**Task objective**
Below are records; how many of their lines contain "namespace"? Reply with the number and no other words.

**Material provided**
== Segment start ==

namespace Etp
/-- R60: MODE.MODE. -/
def MODE_MODE : Fld := ⟨0x100, 0, 3⟩
/-- R60: MODE.FEC. -/
def MODE_FEC : Fld := ⟨0x100, 4, 1⟩
/-- R60: MODE.ROLE. -/
def MODE_ROLE : Fld := ⟨0x100, 8, 1⟩
/-- R60: SERDES.TX_POL. -/
def SERDES_TX_POL : Fld := ⟨0x104, 0, 1⟩
/-- R60: SERDES.RX_POL. -/
def SERDES_RX_POL : Fld := ⟨0x104, 1, 1⟩
/-- R60: SERDES.LOOP. -/
def SERDES_LOOP : Fld := ⟨0x104, 2, 1⟩
/-- R60: SERDES.TX_PRE. -/
def SERDES_TX_PRE : Fld := ⟨0x104, 8, 4⟩
/-- R60: SERDES.TX_MAIN. -/
def SERDES_TX_MAIN : Fld := ⟨0x104, 16, 6⟩
/-- R60: SERDES.TX_POST. -/
def SERDES_TX_POST : Fld := ⟨0x104, 24, 4⟩
/-- R60: MAX_LEN.LEN. -/
def MAX_LEN_LEN : Fld := ⟨0x108, 0, 14⟩
/-- R60: CT_MAP.MAP. -/
def CT_MAP_MAP : Fld := ⟨0x10C, 0, 32⟩
/-- R60: PHY.ADDR. -/
def PHY_ADDR : Fld := ⟨0x110, 0, 5⟩
/-- R60: PHY.BUS. -/
def PHY_BUS : Fld := ⟨0x110, 8, 1⟩
/-- R60: PHY.CL45. -/
def PHY_CL45 : Fld := ⟨0x110, 9, 1⟩
/-- R60: LINK_CFG.DOWN_HOLD. -/
def LINK_CFG_DOWN_HOLD : Fld := ⟨0x114, 0, 16⟩
/-- R60: LINK_CFG.UP_HOLD. -/
def LINK_CFG_UP_HOLD : Fld := ⟨0x114, 16, 16⟩
/-- R60: LINK_STATUS.LST. -/
def LINK_STATUS_LST : Fld := ⟨0x118, 0, 3⟩
/-- R60: LINK_STATUS.LOCAL_FAULT. -/
def LINK_STATUS_LOCAL_FAULT : Fld := ⟨0x118, 8, 1⟩
/-- R60: LINK_STATUS.REMOTE_FAULT. -/
def LINK_STATUS_REMOTE_FAULT : Fld := ⟨0x118, 9, 1⟩
/-- R60: LINK_STATUS.PCS_LOCK. -/
def LINK_STATUS_PCS_LOCK : Fld := ⟨0x118, 10, 1⟩
/-- R60: LINK_STATUS.FEC_LOCK. -/
def LINK_STATUS_FEC_LOCK : Fld := ⟨0x118, 11, 1⟩
/-- R60: LINK_STATUS.SPEED_MISMATCH. -/
def LINK_STATUS_SPEED_MISMATCH : Fld := ⟨0x118, 12, 1⟩
/-- R60: TC10_REG.ADDR. -/
def TC10_REG_ADDR : Fld := ⟨0x11C, 0, 16⟩
/-- R60: TC10_REG.DEVAD. -/
def TC10_REG_DEVAD : Fld := ⟨0x11C, 16, 5⟩
/-- R60: TC10_REG.SLEEP_BIT. -/
def TC10_REG_SLEEP_BIT : Fld := ⟨0x11C, 24, 4⟩
/-- R60: TC10_REG.WAKE_BIT. -/
def TC10_REG_WAKE_BIT : Fld := ⟨0x11C, 28, 4⟩
/-- R60: TC10_CTRL.SLEEP_REQ. -/
def TC10_CTRL_SLEEP_REQ : Fld := ⟨0x120, 0, 1⟩
/-- R60: TC10_CTRL.WAKE_REQ. -/
def TC10_CTRL_WAKE_REQ : Fld := ⟨0x120, 1, 1⟩
/-- R60: TC10_CTRL.ASLEEP_BIT. -/
def TC10_CTRL_ASLEEP_BIT : Fld := ⟨0x120, 4, 4⟩
/-- R60: TC10_CTRL.TIMEOUT. -/
def TC10_CTRL_TIMEOUT : Fld := ⟨0x120, 16, 16⟩
/-- R60: TC10_STATUS.TST. -/
def TC10_STATUS_TST : Fld := ⟨0x124, 0, 2⟩
/-- R60: TC10_STATUS.REMOTE_WAKE. -/
def TC10_STATUS_REMOTE_WAKE : Fld := ⟨0x124, 8, 1⟩
/-- R60: LOSSLESS.CABLE_M. -/
def LOSSLESS_CABLE_M : Fld := ⟨0x128, 0, 7⟩
/-- R60: LOSSLESS.PHY_NS. -/
def LOSSLESS_PHY_NS : Fld := ⟨0x128, 16, 12⟩
/-- R60: CREDIT_CFG.INTERVAL. -/
def CREDIT_CFG_INTERVAL : Fld := ⟨0x12C, 0, 14⟩
/-- R60: CREDIT_CFG.STALL_LIMIT. -/
def CREDIT_CFG_STALL_LIMIT : Fld := ⟨0x12C, 16, 16⟩
/-- R60: HEADROOM.CELLS. -/
def HEADROOM_CELLS : Fld := ⟨0x130, 0, 12⟩
/-- R60: CREDIT_STATUS.CREDIT6. -/
def CREDIT_STATUS_CREDIT6 : Fld := ⟨0x134, 0, 16⟩
/-- R60: CREDIT_STATUS.CREDIT7. -/
def CREDIT_STATUS_CREDIT7 : Fld := ⟨0x134, 16, 16⟩
/-- R60: MDIO_ADDR.REG. -/
def MDIO_ADDR_REG : Fld := ⟨0x140, 0, 16⟩
/-- R60: MDIO_ADDR.DEVAD. -/
def MDIO_ADDR_DEVAD : Fld := ⟨0x140, 16, 5⟩
/-- R60: MDIO_ADDR.CL45. -/
def MDIO_ADDR_CL45 : Fld := ⟨0x140, 24, 1⟩
/-- R60: MDIO_DATA.DATA. -/
def MDIO_DATA_DATA : Fld := ⟨0x144, 0, 16⟩
/-- R60: MDIO_CMD.OP. -/
def MDIO_CMD_OP : Fld := ⟨0x148, 0, 2⟩
/-- R60: MDIO_CMD.BUSY. -/
def MDIO_CMD_BUSY : Fld := ⟨0x148, 8, 1⟩
/-- R60: MDIO_CMD.ERROR. -/
def MDIO_CMD_ERROR : Fld := ⟨0x148, 9, 1⟩
/-- R61: the counter RX_FRAMES. -/
def CNT_RX_FRAMES : Nat := 0x180
/-- R61: the counter RX_BYTES. -/
def CNT_RX_BYTES : Nat := 0x188
/-- R61: the counter RX_FCS_ERR. -/
def CNT_RX_FCS_ERR : Nat := 0x190
/-- R61: the counter RX_RUNT. -/
def CNT_RX_RUNT : Nat := 0x198
/-- R61: the counter RX_OVERSIZE. -/
def CNT_RX_OVERSIZE : Nat := 0x1A0
/-- R61: the counter RX_MAC_CTRL. -/
def CNT_RX_MAC_CTRL : Nat := 0x1A8
/-- R61: the counter RX_FEC_CORR. -/
def CNT_RX_FEC_CORR : Nat := 0x1B0
/-- R61: the counter RX_FEC_UNCORR. -/
def CNT_RX_FEC_UNCORR : Nat := 0x1B8
/-- R61: the counter TX_FRAMES. -/
def CNT_TX_FRAMES : Nat := 0x1C0
/-- R61: the counter TX_BYTES. -/
def CNT_TX_BYTES : Nat := 0x1C8
/-- R61: the counter TX_CT_FRAMES. -/
def CNT_TX_CT_FRAMES : Nat := 0x1D0
/-- R61: the counter TX_STOMPED. -/
def CNT_TX_STOMPED : Nat := 0x1D8
/-- R61: the counter TX_REFUSED. -/
def CNT_TX_REFUSED : Nat := 0x1E0
/-- R61: the counter LINK_DOWNS. -/
def CNT_LINK_DOWNS : Nat := 0x1E8
/-- R61: the counter CREDIT_STALLS. -/
def CNT_CREDIT_STALLS : Nat := 0x1F0
/-- The registers of this kind of page. -/
def specs : List RegSpec := [
  ⟨0x100, 4, 1, 0x0, 0x0, 0x0, 0x0, 0x0, 0x117, 0x117, false, 0x0⟩ /- MODE -/,
  ⟨0x104, 4, 1, 0xF3F0F07, 0x0, 0x0, 0x0, 0x0, 0x0, 0x0, false, 0x4300200⟩ /- SERDES -/,
  ⟨0x108, 4, 1, 0x0, 0x0, 0x0, 0x0, 0x0, 0x3FFF, 0x3FFF, false, 0x2400⟩ /- MAX_LEN -/,
  ⟨0x10C, 4, 1, 0x0, 0x0, 0x0, 0x0, 0x0, 0xFFFFFFFF, 0xFFFFFFFF, false, 0x0⟩ /- CT_MAP -/,
  ⟨0x110, 4, 1, 0x31F, 0x0, 0x0, 0x0, 0x0, 0x0, 0x0, false, 0x200⟩ /- PHY -/,
  ⟨0x114, 4, 1, 0xFFFFFFFF, 0x0, 0x0, 0x0, 0x0, 0x0, 0x0, false, 0x0⟩ /- LINK_CFG -/,
  ⟨0x118, 4, 1, 0x0, 0x0, 0x0, 0x0, 0x0, 0x1F07, 0x0, false, 0x0⟩ /- LINK_STATUS -/,
  ⟨0x11C, 4, 1, 0xFF1FFFFF, 0x0, 0x0, 0x0, 0x0, 0x0, 0x0, false, 0x0⟩ /- TC10_REG -/,
  ⟨0x120, 4, 1, 0xFFFF00F0, 0x0, 0x3, 0x0, 0x0, 0x0, 0x0, false, 0x140000⟩ /- TC10_CTRL -/,
  ⟨0x124, 4, 1, 0x0, 0x100, 0x0, 0x0, 0x0, 0x3, 0x0, false, 0x0⟩ /- TC10_STATUS -/,
  ⟨0x128, 4, 1, 0x0, 0x0, 0x0, 0x0, 0x0, 0xFFF007F, 0xFFF007F, false, 0x0⟩ /- LOSSLESS -/,
  ⟨0x12C, 4, 1, 0x0, 0x0, 0x0, 0x0, 0x0, 0xFFFF3FFF, 0xFFFF3FFF, false, 0x6401F4⟩ /- CREDIT_CFG -/,
  ⟨0x130, 4, 1, 0x0, 0x0, 0x0, 0x0, 0x0, 0xFFF, 0x0, false, 0x0⟩ /- HEADROOM -/,
  ⟨0x134, 4, 1, 0x0, 0x0, 0x0, 0x0, 0x0, 0xFFFFFFFF, 0x0, false, 0x0⟩ /- CREDIT_STATUS -/,
  ⟨0x140, 4, 1, 0x11FFFFF, 0x0, 0x0, 0x0, 0x0, 0x0, 0x0, false, 0x0⟩ /- MDIO_ADDR -/,
  ⟨0x144, 4, 1, 0xFFFF, 0x0, 0x0, 0x0, 0x0, 0x0, 0x0, false, 0x0⟩ /- MDIO_DATA -/,
  ⟨0x148, 4, 1, 0x0, 0x0, 0x0, 0x3, 0x0, 0x300, 0x0, false, 0x0⟩ /- MDIO_CMD -/]
/-- The offsets of the 64-bit counters of this kind of page (R28). -/
def counters : List Nat := [0x180, 0x188, 0x190, 0x198, 0x1A0, 0x1A8, 0x1B0, 0x1B8, 0x1C0, 0x1C8, 0x1D0, 0x1D8, 0x1E0, 0x1E8, 0x1F0]
end Etp

namespace Prs
/-- R83: TPID_CFG.TPID_X. -/
def TPID_CFG_TPID_X : Fld := ⟨0x100, 0, 16⟩
/-- R83: TPID_CFG.X_EN. -/
def TPID_CFG_X_EN : Fld := ⟨0x100, 16, 1⟩
/-- R83: TPID_CFG.S_EN. -/
def TPID_CFG_S_EN : Fld := ⟨0x100, 17, 1⟩
/-- R83: BAROST_CFG.ETYPE. -/
def BAROST_CFG_ETYPE : Fld := ⟨0x104, 0, 16⟩
/-- R83: RTAG_CFG.ETYPE. -/
def RTAG_CFG_ETYPE : Fld := ⟨0x108, 0, 16⟩
/-- R83: LEN_ACTION.SHORT_ACT. -/
def LEN_ACTION_SHORT_ACT : Fld := ⟨0x10C, 0, 1⟩
/-- R83: LEN_ACTION.BAD_ACT. -/
def LEN_ACTION_BAD_ACT : Fld := ⟨0x10C, 1, 1⟩
/-- R83: USER_ETYPE.ETYPE, register i of 4. -/
def USER_ETYPE_ETYPE (i : Nat) : Fld := ⟨0x110 + 4 * i, 0, 16⟩
/-- R83: USER_ETYPE.OFF, register i of 4. -/
def USER_ETYPE_OFF (i : Nat) : Fld := ⟨0x110 + 4 * i, 16, 8⟩
/-- R83: USER_ETYPE.EN, register i of 4. -/
def USER_ETYPE_EN (i : Nat) : Fld := ⟨0x110 + 4 * i, 31, 1⟩
/-- R83: RECIRC_CNT0.COUNT. -/
def RECIRC_CNT0_COUNT : Fld := ⟨0x140, 0, 18⟩
/-- R83: RECIRC_CNT1.COUNT. -/
def RECIRC_CNT1_COUNT : Fld := ⟨0x144, 0, 18⟩
/-- R83: LAST_DROP.PORT. -/
def LAST_DROP_PORT : Fld := ⟨0x148, 0, 6⟩
/-- R83: LAST_DROP.PASS. -/
def LAST_DROP_PASS : Fld := ⟨0x148, 6, 1⟩
/-- R83: LAST_DROP.PROFILE. -/
def LAST_DROP_PROFILE : Fld := ⟨0x148, 8, 5⟩
/-- R83: LAST_DROP.FLAGS. -/
def LAST_DROP_FLAGS : Fld := ⟨0x148, 16, 16⟩
/-- R85: the counter WINDOWS_FIRST. -/
def CNT_WINDOWS_FIRST : Nat := 0x180
/-- R85: the counter WINDOWS_SECOND. -/
def CNT_WINDOWS_SECOND : Nat := 0x188
/-- R85: the counter UNPARSED. -/
def CNT_UNPARSED : Nat := 0x190
/-- R85: the counter LEN_SHORT. -/
def CNT_LEN_SHORT : Nat := 0x198
/-- R85: the counter LEN_LONG. -/
def CNT_LEN_LONG : Nat := 0x1A0
/-- R85: the counter ACF_LEN. -/
def CNT_ACF_LEN : Nat := 0x1A8
/-- R85: the counter IP_BAD. -/
def CNT_IP_BAD : Nat := 0x1B0
/-- R85: the counter PARSE_DROPS. -/
def CNT_PARSE_DROPS : Nat := 0x1B8
/-- R85: the counter RECIRC_LOOP. -/
def CNT_RECIRC_LOOP : Nat := 0x1C0
/-- R85: the counter RECIRC_EXPIRED. -/
def CNT_RECIRC_EXPIRED : Nat := 0x1C8
/-- R85: the counter INPUT_REFUSED. -/
def CNT_INPUT_REFUSED : Nat := 0x1D0
/-- The registers of this kind of page. -/
def specs : List RegSpec := [
  ⟨0x100, 4, 1, 0x0, 0x0, 0x0, 0x0, 0x0, 0x3FFFF, 0x3FFFF, false, 0x29100⟩ /- TPID_CFG -/,
  ⟨0x104, 4, 1, 0x0, 0x0, 0x0, 0x0, 0x0, 0xFFFF, 0xFFFF, false, 0x88B5⟩ /- BAROST_CFG -/,
  ⟨0x108, 4, 1, 0x0, 0x0, 0x0, 0x0, 0x0, 0xFFFF, 0xFFFF, false, 0xF1C1⟩ /- RTAG_CFG -/,
  ⟨0x10C, 4, 1, 0x0, 0x0, 0x0, 0x0, 0x0, 0x3, 0x3, false, 0x0⟩ /- LEN_ACTION -/,
  ⟨0x110, 4, 4, 0x0, 0x0, 0x0, 0x0, 0x0, 0x80FFFFFF, 0x80FFFFFF, false, 0x0⟩ /- USER_ETYPE -/,
  ⟨0x140, 4, 1, 0x0, 0x0, 0x0, 0x0, 0x0, 0x3FFFF, 0x0, false, 0x0⟩ /- RECIRC_CNT0 -/,
  ⟨0x144, 4, 1, 0x0, 0x0, 0x0, 0x0, 0x0, 0x3FFFF, 0x0, false, 0x0⟩ /- RECIRC_CNT1 -/,
  ⟨0x148, 4, 1, 0x0, 0x0, 0x0, 0x0, 0x0, 0xFFFF1F7F, 0x0, false, 0x0⟩ /- LAST_DROP -/]
/-- The offsets of the 64-bit counters of this kind of page (R28). -/
def counters : List Nat := [0x180, 0x188, 0x190, 0x198, 0x1A0, 0x1A8, 0x1B0, 0x1B8, 0x1C0, 0x1C8, 0x1D0]
end Prs

namespace Cls
/-- R117: PORT_CFG.ZONE, register i of 38. -/
def PORT_CFG_ZONE (i : Nat) : Fld := ⟨0x110 + 4 * i, 0, 4⟩
/-- R117: PORT_CFG.PVID, register i of 38. -/
def PORT_CFG_PVID (i : Nat) : Fld := ⟨0x110 + 4 * i, 4, 12⟩
/-- R117: PORT_CFG.DEF_TC, register i of 38. -/
def PORT_CFG_DEF_TC (i : Nat) : Fld := ⟨0x110 + 4 * i, 16, 3⟩
/-- R117: PORT_CFG.TRUST_PCP, register i of 38. -/
def PORT_CFG_TRUST_PCP (i : Nat) : Fld := ⟨0x110 + 4 * i, 19, 1⟩
/-- R117: PORT_CFG.HAIRPIN, register i of 38. -/
def PORT_CFG_HAIRPIN (i : Nat) : Fld := ⟨0x110 + 4 * i, 20, 1⟩
/-- R117: ZONE_CFG.DEFAULT, register i of 16. -/
def ZONE_CFG_DEFAULT (i : Nat) : Fld := ⟨0x1B0 + 4 * i, 0, 1⟩
/-- R117: HASH_SEL.SEL, register i of 32. -/
def HASH_SEL_SEL (i : Nat) : Fld := ⟨0x200 + 4 * i, 0, 32⟩
/-- R117: HASH_SEED.SEED, register i of 8. -/
def HASH_SEED_SEED (i : Nat) : Fld := ⟨0x280 + 4 * i, 0, 32⟩
/-- R117: WALK_ERR_ACT_LO.ACT. -/
def WALK_ERR_ACT_LO_ACT : Fld := ⟨0x2A0, 0, 32⟩
/-- R117: WALK_ERR_ACT_HI.ACT. -/
def WALK_ERR_ACT_HI_ACT : Fld := ⟨0x2A4, 0, 32⟩
/-- R117: HOST_SPREAD.TABLE. -/
def HOST_SPREAD_TABLE : Fld := ⟨0x2A8, 0, 4⟩
/-- R117: HOST_SPREAD.PROFILE. -/
def HOST_SPREAD_PROFILE : Fld := ⟨0x2A8, 4, 3⟩
/-- R117: BANK_STATUS.ACTIVE. -/
def BANK_STATUS_ACTIVE : Fld := ⟨0x2C0, 0, 1⟩
/-- R117: BANK_STATUS.CLONE_BUSY. -/
def BANK_STATUS_CLONE_BUSY : Fld := ⟨0x2C0, 1, 1⟩
/-- R117: LAST_WALK_ERR.BANK. -/
def LAST_WALK_ERR_BANK : Fld := ⟨0x2C8, 0, 1⟩
/-- R117: LAST_WALK_ERR.TREE. -/
def LAST_WALK_ERR_TREE : Fld := ⟨0x2C8, 1, 2⟩
/-- R117: LAST_WALK_ERR.ZONE. -/
def LAST_WALK_ERR_ZONE : Fld := ⟨0x2C8, 3, 4⟩
/-- R117: LAST_WALK_ERR.WORD. -/
def LAST_WALK_ERR_WORD : Fld := ⟨0x2C8, 8, 19⟩
/-- R117: LAST_WALK_ERR.CAUSE. -/
def LAST_WALK_ERR_CAUSE : Fld := ⟨0x2C8, 28, 3⟩
/-- R117: RULE_SEL.RULE. -/
def RULE_SEL_RULE : Fld := ⟨0x2CC, 0, 16⟩
/-- R117: RULE_FRAMES.COUNT, register i of 2. -/
def RULE_FRAMES_COUNT (i : Nat) : Fld := ⟨0x2D0 + 4 * i, 0, 32⟩
/-- R117: RULE_BYTES.COUNT, register i of 2. -/
def RULE_BYTES_COUNT (i : Nat) : Fld := ⟨0x2D8 + 4 * i, 0, 32⟩
/-- R118: the counter KEYS. -/
def CNT_KEYS : Nat := 0x300
/-- R118: the counter DROP_RULE. -/
def CNT_DROP_RULE : Nat := 0x308
/-- R118: the counter DROP_DEFAULT. -/
def CNT_DROP_DEFAULT : Nat := 0x310
/-- R118: the counter EFW_PRUNED. -/
def CNT_EFW_PRUNED : Nat := 0x318
/-- R118: the counter WALK_ERR. -/
def CNT_WALK_ERR : Nat := 0x320
/-- R118: the counter CTX_INVALID. -/
def CNT_CTX_INVALID : Nat := 0x328
/-- R118: the counter SPREAD_INVALID. -/
def CNT_SPREAD_INVALID : Nat := 0x330
/-- R118: the counter HAIRPIN_REMOVED. -/
def CNT_HAIRPIN_REMOVED : Nat := 0x338
/-- R118: the counter NO_DEST. -/
def CNT_NO_DEST : Nat := 0x340
/-- R118: the counter ECC_CORR. -/
def CNT_ECC_CORR : Nat := 0x348
/-- R118: the counter SWAPS. -/
def CNT_SWAPS : Nat := 0x350
/-- The registers of this kind of page. -/
def specs : List RegSpec := [
  ⟨0x110, 4, 38, 0x0, 0x0, 0x0, 0x0, 0x0, 0x1FFFFF, 0x1FFFFF, false, 0x80010⟩ /- PORT_CFG -/,
  ⟨0x1B0, 4, 16, 0x0, 0x0, 0x0, 0x0, 0x0, 0x1, 0x1, false, 0x0⟩ /- ZONE_CFG -/,
  ⟨0x200, 4, 32, 0x0, 0x0, 0x0, 0x0, 0x0, 0xFFFFFFFF, 0xFFFFFFFF, false, 0x0⟩ /- HASH_SEL -/,
  ⟨0x280, 4, 8, 0x0, 0x0, 0x0, 0x0, 0x0, 0xFFFFFFFF, 0xFFFFFFFF, false, 0xFFFFFFFF⟩ /- HASH_SEED -/,
  ⟨0x2A0, 4, 1, 0x0, 0x0, 0x0, 0x0, 0x0, 0xFFFFFFFF, 0xFFFFFFFF, false, 0x2⟩ /- WALK_ERR_ACT_LO -/,
  ⟨0x2A4, 4, 1, 0x0, 0x0, 0x0, 0x0, 0x0, 0xFFFFFFFF, 0xFFFFFFFF, false, 0x0⟩ /- WALK_ERR_ACT_HI -/,
  ⟨0x2A8, 4, 1, 0x0, 0x0, 0x0, 0x0, 0x0, 0x7F, 0x7F, false, 0x0⟩ /- HOST_SPREAD -/,
  ⟨0x2C0, 4, 1, 0x0, 0x0, 0x0, 0x0, 0x0, 0x3, 0x0, false, 0x0⟩ /- BANK_STATUS -/,
  ⟨0x2C8, 4, 1, 0x0, 0x0, 0x0, 0x0, 0x0, 0x77FFFF7F, 0x0, false, 0x0⟩ /- LAST_WALK_ERR -/,
  ⟨0x2CC, 4, 1, 0xFFFF, 0x0, 0x0, 0x0, 0x0, 0x0, 0x0, false, 0x0⟩ /- RULE_SEL -/,
  ⟨0x2D0, 4, 2, 0x0, 0x0, 0x0, 0x0, 0x0, 0xFFFFFFFF, 0x0, false, 0x0⟩ /- RULE_FRAMES -/,
  ⟨0x2D8, 4, 2, 0x0, 0x0, 0x0, 0x0, 0x0, 0xFFFFFFFF, 0x0, false, 0x0⟩ /- RULE_BYTES -/]
/-- The offsets of the 64-bit counters of this kind of page (R28). -/
def counters : List Nat := [0x300, 0x308, 0x310, 0x318, 0x320, 0x328, 0x330, 0x338, 0x340, 0x348, 0x350]
end Cls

== Segment end ==

**Written answer**
3